**Task description**
Show only those lines of the entries where the string "Obligations" is found.

══ Records shown

/-! ### The Writer keeps what it has -/

theorem engineTurn_writerGrows {s t : State} (h : engineTurn s = .next t) : WriterGrows s t := by
  rcases engineTurn_emits_or_consumes h with rfl | ⟨-, emits⟩ | ⟨-, k, -, consumes⟩
  · exact writerGrows_of_eq rfl rfl
  · exact emits.writer
  · exact writerGrows_of_eq consumes.writer consumes.writerPos

theorem hostTurn_writerGrows {op : HostOp} {s t : State} (hop : ∀ answers, op ≠ .connectWriter answers)
    (h : hostTurn op s = .next t) : WriterGrows s t := by
  rcases hostTurn_ports_cases h with hports | ⟨bytes, answers, -, rfl⟩ | ⟨answers, rfl, -⟩ | ⟨pixels, rfl⟩ | rfl
  · exact writerGrows_of_eq (by rw [hports]) (by rw [hports])
  · exact writerGrows_of_eq rfl rfl
  · exact absurd rfl (hop answers)
  · exact writerGrows_of_eq rfl rfl
  · exact writerGrows_of_eq rfl rfl

theorem takeTurn_writerGrows {turn : Turn} {s t : State} (hturn : ∀ answers, turn ≠ .host (.connectWriter answers))
    (h : takeTurn turn s = .next t) : WriterGrows s t := by
  cases turn with
  | engine => exact engineTurn_writerGrows h
  | stall => cases h; exact writerGrows_of_eq rfl rfl
  | host op => exact hostTurn_writerGrows (fun answers hop => hturn answers (congrArg Turn.host hop)) h
  | offer px => cases h; exact writerGrows_of_eq rfl rfl
  | pull => cases h; exact writerGrows_of_eq rfl rfl
  | changeByte offset v =>
    obtain ⟨m, hm, -⟩ := changeByte_reader offset v s
    cases h
    rw [hm]
    exact writerGrows_of_eq rfl rfl

/-- Settles O31: only the engine's encode steps reach a connected Writer, and they write from its end on. -/
theorem writtenBytesAreNeverRewritten : Obligations.WrittenBytesAreNeverRewritten := by
  intro s t hturns hstep
  rw [step_eq_takeTurn] at hstep
  obtain ⟨longer, kept⟩ := takeTurn_writerGrows (fun answers h => hturns answers (head?_of_headD_host h)) hstep
  exact ⟨longer, kept⟩

/-! ### End-of-input is permanent -/

theorem decodeHeaderStep_of_readerEnded {s : State} (h : readerEnded s) :
    decodeHeaderStep s = .next (raiseError .truncatedHeader s) := by
  simp only [decodeHeaderStep, Config.hdrLen, pullBytes_of_readerEnded _ h, stopCause]

theorem decodeOpcode_of_readerEnded {s : State} (h : readerEnded s) : decodeOpcode s = .next (raiseError .truncatedBody s) := by
  simp only [decodeOpcode, pullBytes_of_readerEnded 0 h, stopCause]

theorem checkTrailer_of_readerEnded {s : State} (h : readerEnded s) (expected : Byte) (rest : List Byte) :
    checkTrailer (expected :: rest) s = .next (raiseError .badTrailer s) := by
  simp only [checkTrailer, nextByte_of_readerEnded h, stopCause]

theorem readerEnded_of_emitsOnly {s t : State} (h : EmitsOnly s t) (hs : readerEnded s) : readerEnded t := by
  rwa [readerEnded, h.readerAnswers, h.reader, h.readerPos]

/-- An encode step does not ask the Reader; a decode step that asks an ended one raises and leaves it as it is. -/
theorem engineTurn_readerEnded {s t : State} (h : readerEnded s) (ht : engineTurn s = .next t) : readerEnded t := by
  rcases engineTurn_cases ht with rfl | ⟨-, rfl⟩ | ⟨-, px, rest, -, rfl⟩ | ⟨-, rfl⟩ | ⟨-, hd⟩ | ⟨-, -, -, rfl⟩ | ⟨-, -, -, hd⟩ | ⟨-, hd⟩
  · exact h
  · exact readerEnded_of_emitsOnly (emitHeader_emitsOnly s) h
  · exact readerEnded_of_emitsOnly (encodePixel_emitsOnly px s) h
  · exact readerEnded_of_emitsOnly (emitTrailer_emitsOnly s) h
  · cases (decodeHeaderStep_of_readerEnded h).symm.trans hd
    exact h
  · rwa [readerEnded, reYield_readerAnswers, reYield_reader, reYield_readerPos]
  · have ended : readerEnded (takePull s) := h
    cases (decodeOpcode_of_readerEnded ended).symm.trans hd
    exact h
  · cases (checkTrailer_of_readerEnded h _ _).symm.trans hd
    exact h

theorem hostTurn_readerEnded {op : HostOp} {s t : State} (hop : ∀ bytes answers, op ≠ .connectReader bytes answers)
    (h : readerEnded s) (ht : hostTurn op s = .next t) : readerEnded t := by
  rcases hostTurn_ports_cases ht with hports | ⟨bytes, answers, rfl, -⟩ | ⟨answers, -, rfl⟩ | ⟨pixels, rfl⟩ | rfl
  · rwa [readerEnded, hports]
  · exact absurd rfl (hop bytes answers)
  all_goals exact h

theorem takeTurn_readerEnded {turn : Turn} {s t : State} (hturn : ∀ bytes answers, turn ≠ .host (.connectReader bytes answers))
    (h : readerEnded s) (ht : takeTurn turn s = .next t) : readerEnded t := by
  cases turn with
  | engine => exact engineTurn_readerEnded h ht
  | stall => cases ht; exact h
  | host op => exact hostTurn_readerEnded (fun bytes answers hop => hturn bytes answers (congrArg Turn.host hop)) h ht
  | offer px => cases ht; exact h
  | pull => cases ht; exact h
  | changeByte offset v =>
    obtain ⟨m, hm, unlisted⟩ := changeByte_reader offset v s
    cases ht
    rw [hm]
    exact ⟨h.1, unlisted _ h.2⟩

/-- Settles O32: a decode step consumes at most one record and counts each byte; an ended Reader stays ended in every agent's turn. -/
theorem cursorCountsConsumedBytes : Obligations.CursorCountsConsumedBytes := by
  refine ⟨fun s t hdec hturn => ?counted, fun s t => readerEnded_of_nextByte, fun s t ended hturns hstep => ?permanent,
    fun s => nextByte_of_readerEnded⟩
  case counted =>
    rcases engineTurn_emits_or_consumes hturn with rfl | ⟨henc, -⟩ | ⟨-, k, hk, hcur, hpos, -, -⟩
    · exact ⟨rfl, Nat.le_refl _, Nat.le_add_right _ _⟩
    · rcases hdec with hdec | hdec | hdec <;> simp [encoding, hdec] at henc
    · rw [hcur, hpos]
      exact ⟨by omega, Nat.le_add_right _ _, Nat.add_le_add_left hk _⟩
  case permanent =>
    rw [step_eq_takeTurn] at hstep
    have called : readerEnded { s with turns := s.turns.tail } := ended
    exact takeTurn_readerEnded (fun bytes answers h => hturns bytes answers (head?_of_headD_host h)) called hstep

end Sys2Proof.Machine
end

section
/-! The encoding family (30_encoding.md): the bytes of each record as numbers (R112), the body decoder by the number of the tag byte
(R103, R111), and the two round trips they give (R113). -/

namespace Sys2Proof

/-! ### The bytes of the four packed opcodes as numbers -/

theorem encode_index (i : Fin 64) : ∃ b1, encode (.index i) = [b1] ∧ b1.toNat = i.val :=
  ⟨_, rfl, toNat_index i⟩

theorem encode_diff {dr dg db : Int} (hw : (Instr.diff dr dg db).wellFormed = true) :
    ∃ b1, encode (.diff dr dg db) = [b1] ∧ (b1.toNat : Int) = 0x40 + (dr + 2) * 16 + (dg + 2) * 4 + (db + 2) := by
  obtain ⟨⟨_, _⟩, ⟨_, _⟩, _, _⟩ := wf_diff.1 hw
  obtain ⟨x, rfl⟩ := int_repr dr 2 4 (by omega) (by omega)
  obtain ⟨y, rfl⟩ := int_repr dg 2 4 (by omega) (by omega)
  obtain ⟨z, rfl⟩ := int_repr db 2 4 (by omega) (by omega)
  refine ⟨_, rfl, ?_⟩
  rw [toNat_diff]
  omega

theorem encode_luma {dg drg dbg : Int} (hw : (Instr.luma dg drg dbg).wellFormed = true) :
    ∃ b1 b2, encode (.luma dg drg dbg) = [b1, b2] ∧ (b1.toNat : Int) = 0x80 + (dg + 32) ∧
      (b2.toNat : Int) = (drg + 8) * 16 + (dbg + 8) := by
  obtain ⟨⟨_, _⟩, ⟨_, _⟩, _, _⟩ := wf_luma.1 hw
  obtain ⟨x, rfl⟩ := int_repr dg 32 64 (by omega) (by omega)
  obtain ⟨y, rfl⟩ := int_repr drg 8 16 (by omega) (by omega)
  obtain ⟨z, rfl⟩ := int_repr dbg 8 16 (by omega) (by omega)
  refine ⟨_, _, rfl, ?_, ?_⟩
  · rw [toNat_luma1]
    omega
  · rw [toNat_luma2]
    omega

theorem encode_run {len : Nat} (hw : (Instr.run len).wellFormed = true) :
    ∃ b1, encode (.run len) = [b1] ∧ b1.toNat = 0xC0 + (len - 1) := by
  obtain ⟨_, _⟩ := wf_run.1 hw
  exact ⟨_, rfl, toNat_run ⟨len - 1, by omega⟩⟩

/-! ### The body decoder on each range of tag bytes -/

theorem decodeBody_of_index_tag {b1 : Byte} (h : b1.toNat ≤ 0x3F) (rest : List Byte) :
    decodeBody (b1 :: rest) = .ok (.index (Fin.ofNat 64 b1.toNat), rest) := by
  rw [decodeBody_cons, if_neg (by omega), if_neg (by omega), if_pos h]

theorem decodeBody_of_diff_tag {b1 : Byte} (low : 0x3F < b1.toNat) (high : b1.toNat ≤ 0x7F) (rest : List Byte) :
    decodeBody (b1 :: rest) = .ok
      (.diff ((b1.toNat / 16 % 4 : Nat) - 2 : Int) ((b1.toNat / 4 % 4 : Nat) - 2 : Int) ((b1.toNat % 4 : Nat) - 2 : Int), rest) := by
  rw [decodeBody_cons, if_neg (by omega), if_neg (by omega), if_neg (by omega), if_pos high]

theorem decodeBody_of_luma_tag {b1 : Byte} (low : 0x7F < b1.toNat) (high : b1.toNat ≤ 0xBF) (b2 : Byte) (rest : List Byte) :
    decodeBody (b1 :: b2 :: rest) = .ok
      (.luma ((b1.toNat % 64 : Nat) - 32 : Int) ((b2.toNat / 16 : Nat) - 8 : Int) ((b2.toNat % 16 : Nat) - 8 : Int), rest) := by
  rw [decodeBody_cons, if_neg (by omega), if_neg (by omega), if_neg (by omega), if_neg (by omega), if_pos high]

theorem decodeBody_of_run_tag {b1 : Byte} (low : 0xBF < b1.toNat) (high : b1.toNat ≤ 0xFD) (rest : List Byte) :
    decodeBody (b1 :: rest) = .ok (.run (b1.toNat - 0xC0 + 1), rest) := by
  rw [decodeBody_cons, if_neg (by omega), if_neg (by omega), if_neg (by omega), if_neg (by omega), if_neg (by omega)]

theorem decodeBody_of_rgb_tag (r g b : Byte) (rest : List Byte) :
    decodeBody (Config.tagRgb :: r :: g :: b :: rest) = .ok (.rgb r g b, rest) := rfl

theorem decodeBody_of_rgba_tag (r g b a : Byte) (rest : List Byte) :
    decodeBody (Config.tagRgba :: r :: g :: b :: a :: rest) = .ok (.rgba r g b a, rest) := rfl

/-! ### Decoding an encoded record -/

theorem decodeBody_encode_index (i : Fin 64) (rest : List Byte) : decodeBody (encode (.index i) ++ rest) = .ok (.index i, rest) := by
  obtain ⟨b1, hb1, value⟩ := encode_index i
  have slot : Fin.ofNat 64 b1.toNat = i := Fin.ext (by rw [Fin.val_ofNat, value, Nat.mod_eq_of_lt i.isLt])
  rw [hb1, List.singleton_append, decodeBody_of_index_tag (by omega), slot]

theorem decodeBody_encode_diff {dr dg db : Int} (hw : (Instr.diff dr dg db).wellFormed = true) (rest : List Byte) :
    decodeBody (encode (.diff dr dg db) ++ rest) = .ok (.diff dr dg db, rest) := by
  obtain ⟨b1, hb1, value⟩ := encode_diff hw
  obtain ⟨⟨_, _⟩, ⟨_, _⟩, _, _⟩ := wf_diff.1 hw
  have red : ((b1.toNat / 16 % 4 : Nat) - 2 : Int) = dr := by omega
  have green : ((b1.toNat / 4 % 4 : Nat) - 2 : Int) = dg := by omega
  have blue : ((b1.toNat % 4 : Nat) - 2 : Int) = db := by omega
  rw [hb1, List.singleton_append, decodeBody_of_diff_tag (by omega) (by omega), red, green, blue]

theorem decodeBody_encode_luma {dg drg dbg : Int} (hw : (Instr.luma dg drg dbg).wellFormed = true) (rest : List Byte) :
    decodeBody (encode (.luma dg drg dbg) ++ rest) = .ok (.luma dg drg dbg, rest) := by
  obtain ⟨b1, b2, hb, value1, value2⟩ := encode_luma hw
  obtain ⟨⟨_, _⟩, ⟨_, _⟩, _, _⟩ := wf_luma.1 hw
  have green : ((b1.toNat % 64 : Nat) - 32 : Int) = dg := by omega
  have redCross : ((b2.toNat / 16 : Nat) - 8 : Int) = drg := by omega
  have blueCross : ((b2.toNat % 16 : Nat) - 8 : Int) = dbg := by omega
  rw [hb, List.cons_append, List.singleton_append, decodeBody_of_luma_tag (by omega) (by omega), green, redCross, blueCross]

theorem decodeBody_encode_run {len : Nat} (hw : (Instr.run len).wellFormed = true) (rest : List Byte) :
    decodeBody (encode (.run len) ++ rest) = .ok (.run len, rest) := by
  obtain ⟨b1, hb1, value⟩ := encode_run hw
  obtain ⟨_, _⟩ := wf_run.1 hw
  have length : b1.toNat - 0xC0 + 1 = len := by omega
  rw [hb1, List.singleton_append, decodeBody_of_run_tag (by omega) (by omega), length]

════

**Solved problem**
theorem writtenBytesAreNeverRewritten : Obligations.WrittenBytesAreNeverRewritten := by
theorem cursorCountsConsumedBytes : Obligations.CursorCountsConsumedBytes := by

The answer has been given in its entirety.